Books written by Ray Sullivan

Monday, 9 December 2013

For Whom the Bell Tolls

I've been an advocate of the dedicated eReader device for some years, having owned and used a Kindle as my portal into the world of eBooks.  In fact, it was the Kindle that made me realise that the three novels I had written over several years could be made available for a much wider audience.  It introduced me to self publishing and has provided a means for myself and thousands of other frustrated writers to put our literary works 'out there' for the world to judge.

That original Kindle is now showing signs of wear and age - the half life of these kind of devices is probably fairly short and the version I have, with the lower third occupied by a keyboard and navigation buttons, is probably more likely to develop a mechanical failure of some sort due to the amount of moving parts, even if the buttons do glide over a membrane.

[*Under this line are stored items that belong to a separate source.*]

theorem execAtomic_keeps {a0 s : State} (h0 : Keeps a0 s) (c : CtxIx) (seq : Nat) : OutKeeps a0 (execAtomic c seq s) := by
  unfold execAtomic
  apply OutKeeps.next
  split
  · rename_i z0 z1 z2 z3
    apply runAtomic_keeps
    exact h0
  · rename_i z4 z5
    exact h0

theorem modEngines_keeps {a0 s : State} (h0 : Keeps a0 s) (l : Nat) (tipple : Bool) (f : List Engine → List Engine) : Keeps a0 (modEngines s l tipple f) := by
  unfold modEngines
  exact Keeps.put h0

theorem modQueue_keeps {a0 s : State} (h0 : Keeps a0 s) (l : Nat) (tipple : Bool) (f : List (Nat × Piece) → List (Nat × Piece)) : Keeps a0 (modQueue s l tipple f) := by
  unfold modQueue
  exact Keeps.put h0

theorem execLoadPieceDispatch_keeps {a0 s : State} (h0 : Keeps a0 s) (l : LandIx) (k : EngineKind) (arrival : Option Piece) : OutKeeps a0 (execLoadPieceDispatch l k arrival s) := by
  unfold execLoadPieceDispatch
  apply OutKeeps.next
  split
  · rename_i z0
    extract_lets x1 x2 x3
    clear_value x1
    have k4 : Keeps a0 x2 := by
      unfold x2
      split
      · rename_i z5 z6
        split
        · rename_i z7
          apply modQueue_keeps
          exact h0
        · rename_i z8
          exact h0
      · rename_i z9
        exact h0
    clear_value x2
    have k10 : Keeps a0 x3 := by
      unfold x3
      apply modQueue_keeps
      exact k4
    clear_value x3
    split
    · rename_i z11 z12
      exact k10
    · rename_i z13 z14 z15 z16 z17
      split
      · rename_i z18 z19
        exact k10
      · rename_i z20 z21 z22
        apply modEngines_keeps
        apply modQueue_keeps
        exact k10
  · rename_i z23
    exact h0

theorem freeEngine_keeps {a0 s : State} (h0 : Keeps a0 s) (l : Nat) (tipple : Bool) (e : Nat) : Keeps a0 (freeEngine s l tipple e) := by
  unfold freeEngine
  apply modEngines_keeps
  exact h0

theorem movePiece_keeps {a0 s : State} (h0 : Keeps a0 s) (l : Nat) (tipple : Bool) (e : Nat) (p : Piece) : Keeps a0 (movePiece s l tipple e p) := by
  unfold movePiece
  split
  · rename_i z0
    split
    · rename_i z1
      exact h0
    · rename_i z2
      split
      · rename_i z3 z4 z5 z6
        have k7 : Keeps a0 z4 := Keeps.ofGot z6 (by
            apply getRanges_keeps
            exact h0)
        apply freeEngine_keeps
        apply failItem_keeps
        exact k7
      · rename_i z8 z9 z10
        have k11 : Keeps a0 z9 := Keeps.ofGot z10 (by
            apply getRanges_keeps
            exact h0)
        exact k11
      · rename_i z12 z13 z14 z15
        have k16 : Keeps a0 z13 := Keeps.ofGot z15 (by
            apply getRanges_keeps
            exact h0)
        extract_lets x17 x18 x19 x20 x21 x22 x23 x24
        clear_value x17
        clear_value x18
        have k25 : Keeps a0 x19 := by
          unfold x19
          apply State.modMem_keeps
          · exact k16
          · intro y26
            exact MemKeeps.fold (.refl _) (fun _ _ h => pantryPut_keeps h ..)
        clear_value x19
        clear_value x20
        have k27 : Keeps a0 x21 := by
          unfold x21
          apply State.modItem_keeps
          exact k25
        clear_value x21
        clear_value x22
        clear_value x23
        have k28 : Keeps a0 x24 := by
          unfold x24
          apply Keeps.fold
          · exact k27
          · intro y29 y30 y31
            split
            · rename_i z32 z33 z34
              apply countPantry_keeps
              exact y31
        clear_value x24
        apply freeEngine_keeps
        apply count_keeps
        exact k28
  · rename_i z35
    split
    · rename_i z36
      exact h0
    · rename_i z37
      split
      · rename_i z38 z39 z40 z41
        have k42 : Keeps a0 z39 := Keeps.ofGot z41 (by
            apply getRanges_keeps
            exact h0)
        apply freeEngine_keeps
        apply failItem_keeps
        exact k42
      · rename_i z43 z44 z45
        have k46 : Keeps a0 z44 := Keeps.ofGot z45 (by
            apply getRanges_keeps
            exact h0)
        exact k46
      · rename_i z47 z48 z49 z50
        have k51 : Keeps a0 z48 := Keeps.ofGot z50 (by
            apply getRanges_keeps
            exact h0)
        extract_lets x52 x53 x54 x55 x56 x57 x58 x59
        clear_value x52
        clear_value x53
        have k60 : Keeps a0 x54 := by
          unfold x54
          apply State.modMem_keeps
          · exact k51
          · intro y61
            exact MemKeeps.fold (.refl _) (fun _ _ h => pantryPut_keeps h ..)
        clear_value x54
        clear_value x55
        have k62 : Keeps a0 x56 := by
          unfold x56
          apply State.modItem_keeps
          exact k60
        clear_value x56
        clear_value x57
        clear_value x58
        have k63 : Keeps a0 x59 := by
          unfold x59
          apply Keeps.fold
          · exact k62
          · intro y64 y65 y66
            split
            · rename_i z67 z68 z69
              apply countPantry_keeps
              exact y66
        clear_value x59
        apply freeEngine_keeps
        apply count_keeps
        exact k63

theorem execEnginePieceComplete_keeps {a0 s : State} (h0 : Keeps a0 s) (l : LandIx) (k : EngineKind) (engine : Nat) : OutKeeps a0 (execEnginePieceComplete l k engine s) := by
  unfold execEnginePieceComplete
  apply OutKeeps.next
  extract_lets x0
  clear_value x0
  split
  · rename_i z1
    split
    · rename_i z2 z3 z4
      split
      · rename_i z5 z6 z7
        split
        · rename_i z8
          apply freeEngine_keeps
          exact h0
        · rename_i z9
          apply movePiece_keeps
          exact h0
      · rename_i z10 z11
        apply freeEngine_keeps
        exact h0
    · rename_i z12 z13
      exact h0
  · rename_i z14
    exact h0

theorem execEngineClockStop_keeps {a0 s : State} (h0 : Keeps a0 s) (l : LandIx) (k : EngineKind) (engine : Nat) : OutKeeps a0 (execEngineClockStop l k engine s) := by
  unfold execEngineClockStop
  apply OutKeeps.next
  extract_lets x0 x1
  clear_value x0
  clear_value x1
  split
  · rename_i z2
    apply modEngines_keeps
    apply State.upTo_keeps
    exact h0
  · rename_i z3
    exact h0

/-! ## Machine/Bench.lean -/

theorem benchRows_keeps {a0 s : State} (h0 : Keeps a0 s) (t1 : Bool) (fmt : Nat) (cols : Nat) (bss : List (List Byte)) : Keeps a0 (benchRows s t1 fmt cols bss).1 := by
  unfold benchRows
  exact h0

theorem benchRun_keeps {a0 s : State} (h0 : Keeps a0 s) (i : Item) (reads : List (Nat × Nat)) (dests : List (Nat × Nat)) (f : State →   List (List Byte) → State × Fl (List (Nat × List Byte))) (h_f : ∀ (q0 : State) (q1 : List (List Byte)), Keeps a0 q0 → Keeps a0 (f q0 q1).1) : Keeps a0 (benchRun s i reads dests f) := by
  unfold benchRun
  split
  · rename_i z0 z1 z2 z3
    have k4 : Keeps a0 z1 := Keeps.ofGot z3 (by
        apply getRanges_keeps
        exact h0)
    apply failItem_keeps
    exact k4
  · rename_i z5 z6 z7
    have k8 : Keeps a0 z6 := Keeps.ofGot z7 (by
        apply getRanges_keeps
        exact h0)
    exact k8
  · rename_i z9 z10 z11 z12
    have k13 : Keeps a0 z10 := Keeps.ofGot z12 (by
        apply getRanges_keeps
        exact h0)
    split
    · rename_i z14 z15 z16 z17
      have k18 := Keeps.ofFst z17 (a := a0) (by
          apply blurReads_keeps
          exact k13)
      split
      · rename_i z19 z20 z21 z22
        have k23 := Keeps.ofFst z22 (a := a0) (by
            apply h_f
            exact k18)
        apply putRanges_keeps
        apply addFlags_keeps
        exact k23

theorem normBwdOut_keeps {a0 s : State} (h0 : Keeps a0 s) (i : Item) (d : BenchD) (bss : List (List Byte)) : Keeps a0 (normBwdOut s i d bss).1 := by
  unfold normBwdOut
  split
  · rename_i z0 z1 z2 z3
    have k4 := Keeps.ofFst z3 (a := a0) (by
        apply benchRows_keeps
        exact h0)
    split
    · rename_i z5 z6 z7 z8
      have k9 := Keeps.ofFst z8 (a := a0) (by
          apply benchRows_keeps
          exact k4)
      exact k9

theorem execNormBwd_keeps {a0 s : State} (h0 : Keeps a0 s) (c : CtxIx) (seq : Nat) : OutKeeps a0 (execNormBwd c seq s) := by
  unfold execNormBwd
  apply OutKeeps.next
  split
  · rename_i z0 z1 z2 z3
    extract_lets x4
    clear_value x4
    apply benchRun_keeps
    · exact h0
    · intro y5 y6 y7
      apply normBwdOut_keeps
      exact y7
  · rename_i z8 z9
    exact h0

theorem softmaxBwdOut_keeps {a0 s : State} (h0 : Keeps a0 s) (i : Item) (d : BenchD) (bss : List (List Byte)) : Keeps a0 (softmaxBwdOut s i d bss).1 := by
  unfold softmaxBwdOut
  split
  · rename_i z0 z1 z2 z3
    have k4 := Keeps.ofFst z3 (a := a0) (by
        apply benchRows_keeps
        exact h0)
    split
    · rename_i z5 z6 z7 z8
      have k9 := Keeps.ofFst z8 (a := a0) (by
          apply benchRows_keeps
          exact k4)
      exact k9

theorem execSoftmaxBwd_keeps {a0 s : State} (h0 : Keeps a0 s) (c : CtxIx) (seq : Nat) : OutKeeps a0 (execSoftmaxBwd c seq s) := by
  unfold execSoftmaxBwd
  apply OutKeeps.next
  split
  · rename_i z0 z1 z2 z3
    apply benchRun_keeps
    · exact h0
    · intro y4 y5 y6
      apply softmaxBwdOut_keeps
      exact y6
  · rename_i z7 z8
    exact h0

theorem rowStatsOut_keeps {a0 s : State} (h0 : Keeps a0 s) (d : BenchD) (bss : List (List Byte)) : Keeps a0 (rowStatsOut s d bss).1 := by
  unfold rowStatsOut
  split
  · rename_i z0 z1 z2 z3
    have k4 := Keeps.ofFst z3 (a := a0) (by
        apply benchRows_keeps
        exact h0)
    exact k4

theorem execRowStats_keeps {a0 s : State} (h0 : Keeps a0 s) (c : CtxIx) (seq : Nat) : OutKeeps a0 (execRowStats c seq s) := by
  unfold execRowStats
  apply OutKeeps.next
  split
  · rename_i z0 z1 z2 z3
    apply benchRun_keeps
    · exact h0
    · intro y4 y5 y6
      apply rowStatsOut_keeps
      exact y6
  · rename_i z7 z8
    exact h0

theorem execRubbleEncode_keeps {a0 s : State} (h0 : Keeps a0 s) (c : CtxIx) (seq : Nat) : OutKeeps a0 (execRubbleEncode c seq s) := by
  unfold execRubbleEncode
  apply OutKeeps.next
  split
  · rename_i z0 z1 z2 z3
    apply benchRun_keeps
    · exact h0
    · intro y4 y5 y6
      exact y6
  · rename_i z7 z8
    exact h0

theorem runRubbleDecode_keeps {a0 s : State} (h0 : Keeps a0 s) (i : Item) (d : BenchD) : Keeps a0 (runRubbleDecode s i d) := by
  unfold runRubbleDecode
  split
  · rename_i z0 z1 z2 z3
    have k4 : Keeps a0 z1 := Keeps.ofGot z3 (by
        apply getRanges_keeps
        exact h0)
    apply failItem_keeps
    exact k4
  · rename_i z5 z6 z7
    have k8 : Keeps a0 z6 := Keeps.ofGot z7 (by
        apply getRanges_keeps
        exact h0)
    exact k8
  · rename_i z9 z10 z11 z12
    have k13 : Keeps a0 z10 := Keeps.ofGot z12 (by
        apply getRanges_keeps
        exact h0)
    extract_lets x14 x15
    clear_value x14
    clear_value x15
    apply benchRun_keeps
    · exact k13
    · intro y16 y17 y18
      exact y18

theorem execRubbleDecode_keeps {a0 s : State} (h0 : Keeps a0 s) (c : CtxIx) (seq : Nat) : OutKeeps a0 (execRubbleDecode c seq s) := by
  unfold execRubbleDecode
  apply OutKeeps.next
  split
  · rename_i z0 z1 z2 z3
    apply runRubbleDecode_keeps
    exact h0
  · rename_i z4 z5
    exact h0

theorem copyRoundOut_keeps {a0 s : State} (h0 : Keeps a0 s) (i : Item) (d : BenchD) (bss : List (List Byte)) : Keeps a0 (copyRoundOut s i d bss).1 := by
  unfold copyRoundOut
  extract_lets x0 x1
  clear_value x0
  clear_value x1
  split
  · rename_i z2 z3 z4 z5
    have k6 := Keeps.ofFst z5 (a := a0) (by
        apply benchRows_keeps
        exact h0)
    exact k6

theorem execCopyRound_keeps {a0 s : State} (h0 : Keeps a0 s) (c : CtxIx) (seq : Nat) : OutKeeps a0 (execCopyRound c seq s) := by
  unfold execCopyRound
  apply OutKeeps.next
  split
  · rename_i z0 z1 z2 z3
    apply benchRun_keeps
    · exact h0
    · intro y4 y5 y6
      apply copyRoundOut_keeps
      exact y6
  · rename_i z7 z8
    exact h0

theorem modCore_keeps {a0 s : State} (h0 : Keeps a0 s) (d : Nat) (k : Nat) (f : Core → Core) : Keeps a0 (modCore s d k f) := by
  unfold modCore
  apply State.modDie_keeps
  exact h0

theorem execBenchCoreStop_keeps {a0 s : State} (h0 : Keeps a0 s) (d : DieIx) (core : DieIx) : OutKeeps a0 (execBenchCoreStop d core s) := by
  unfold execBenchCoreStop
  apply OutKeeps.next
  extract_lets x0
  clear_value x0
  split
  · rename_i z1
    apply modCore_keeps
    apply State.upTo_keeps
    exact h0
  · rename_i z2
    exact h0

theorem execBenchCoreWake_keeps {a0 s : State} (h0 : Keeps a0 s) (d : DieIx) (core : DieIx) : OutKeeps a0 (execBenchCoreWake d core s) := by
  unfold execBenchCoreWake
  apply OutKeeps.next
  extract_lets x0
  clear_value x0
  split
  · rename_i z1
    apply modCore_keeps
    apply State.upTo_keeps
    exact h0
  · rename_i z2
    exact h0

theorem preempted_keeps {a0 s : State} (h0 : Keeps a0 s) (d : Nat) (r : ItemRef) : Keeps a0 (preempted s d r) := by
  unfold preempted
  apply count_keeps
  exact h0

theorem takeFromItem_keeps {a0 s : State} (h0 : Keeps a0 s) (d : Nat) (k : Nat) (r : ItemRef) (o : CoreOwner) : Keeps a0 (takeFromItem s d k r o) := by
  unfold takeFromItem
  extract_lets x0
  have k1 : Keeps a0 x0 := by
    unfold x0
    apply noteWork_keeps
    apply State.modDie_keeps
    exact h0
  clear_value x0
  apply preempted_keeps
  apply State.modItem_keeps
  apply modCore_keeps
  exact k1

theorem collShed_keeps {a0 s : State} (h0 : Keeps a0 s) (d : Nat) : Keeps a0 (collShed s d) := by
  unfold collShed
  extract_lets x0
  clear_value x0
  apply giveBack_keeps
  apply Keeps.fold
  · exact h0
  · intro y1 y2 y3
    apply modCore_keeps
    exact y3

theorem collTake_keeps {a0 s : State} (h0 : Keeps a0 s) (d : Nat) (k : Nat) : Keeps a0 (collTake s d k) := by
  unfold collTake
  extract_lets x0
  have k1 : Keeps a0 x0 := by
    unfold x0
    apply collGrab_keeps
    apply collShed_keeps
    exact h0
  clear_value x0
  split
  · rename_i z2 z3 z4
    split
    · rename_i z5
      apply takeFromItem_keeps
      exact k1
    · rename_i z6
      exact k1
  · rename_i z7 z8
    exact k1

theorem replayTake_keeps {a0 s : State} (h0 : Keeps a0 s) (d : Nat) : Keeps a0 (replayTake s d) := by
  unfold replayTake
  extract_lets x0 x1
  clear_value x0
  split
  · rename_i z2
    exact h0
  · rename_i z3
    split
    · rename_i z4 z5
      dsimp only [x1]
      apply State.modDie_keeps
      apply ownCores_keeps
      exact h0
    · rename_i z6 z7 z8
      dsimp only [x1]
      apply State.modDie_keeps
      apply takeFromItem_keeps
      exact h0
    · rename_i z9 z10 z11
      exact h0

theorem replayGive_keeps {a0 s : State} (h0 : Keeps a0 s) (d : Nat) : Keeps a0 (replayGive s d) := by
  unfold replayGive
  extract_lets x0
  have k1 : Keeps a0 x0 := by
    unfold x0
    split
    · rename_i z2 z3 z4
      apply State.modFace_keeps
      exact h0
    · rename_i z5 z6
      exact h0
  clear_value x0
  apply giveBack_keeps
  apply modCore_keeps
  exact k1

But I've been watching the rise and rise of tablet computers too, and have forecast that the dedicated eReader's day is strictly numbered, although judging by the number of model upgrades by Amazon and Nook, for example, it would appear that the manufacturers seem to think that there is life in the old dogs yet.  I disagree; while the dedicated eReaders have a few tricks up their collective sleeves including phenomenal battery life, the ability to be read in direct sunlight and increasingly a backlit screen to allow them to be read in bed without putting a main light on, the economics of dedicated eReaders just isn't stacking up.

I reckon in the last three years I've read over two hundred eBooks - probably a middling amount compared to some readers, perhaps more than others, however I do spend a lot of my free time writing books and the occasional blog entry as well as holding down a full time job, so I guess the total isn't too tardy.  It's certainly more than I read in the three years before I got my Kindle - the economics of buying paperbacks in quantity and the logistics of storing them (or recycling them to the local charity shop) mitigate against random speculative purchases.  Some of the books I've waded through in the last three years have been, shall I say, challenging but in the main I've read a lot of good books and learned a lot along the way.  And my bookshelf is holding its own these days, despite the extra books that have passed through my hands.

Critically the majority of those eBooks I've read have been read on an Android tablet - the self destructing Nexus 7 with a screen that costs more than the device new - and on my Microsoft RT.  The Kindle does come out of its drawer now and then, but increasingly it doesn't.

So eBooks, for me, aren't going away but the way I read them has changed.  The way I look at it, if I'm electing freely to use my tablet computer to read eBooks when I've got a perfectly suitable dedicated eReader, albeit one with a tendency to have sticky moments on the keypad these days, why would someone entering the market choose one over a multi-purpose tablet?  Arguably three years ago the main option was an iPad or a Kindle, with a price differential of three to one; today you can pick up a reasonable seven inch tablet capable of surfing the web, dealing with your emails, playing stupid games and carrying your holiday snaps around on, plus usable as your eReader in all conditions except direct sunlight for 80% of the cost of a dedicated eReader.

Right now, those who are looking to fill Christmas stockings up with mid priced presents might be weighing up the pros and cons of dedicated eReaders and low end tablets and I think most rational people will choose the tablet route.  The tablet they choose, especially if for someone else, may not be the best model on the market but will almost certainly be an acceptable device, but will provide all the benefits of a dedicated eReader with the added bonuses of a tablet, generally for less.

As in Ernest Hemingway's classic, For Whom the Bell Tolls, the end credits for dedicated eReaders is being played out with the hero facing certain death, pinned down by his horse as the enemy approach.  The manufacturers of the dedicated devices must know that this is the last year they can hope to sell significant numbers of dedicated eReaders, especially at the price points they are marketed at, but I suspect that in the final analysis there will be a lot of Nooks and Kindles left on the shelves after Christmas Day.  This year will be the watershed and I expect that most suppliers will want to dispose of this technology to get it off their inventory, so expect some interesting bargains in the sales.  If they do, and the price is right, then I'll be queuing up to buy a low cost dedicated eReader for the opportunity to replace my fading one for those infrequent occasions when they really do differentiate themselves from the tablets.

But if they don't discount them I won't lose any sleep.  Dedicated eReaders are good, but it's not like they make the Earth move.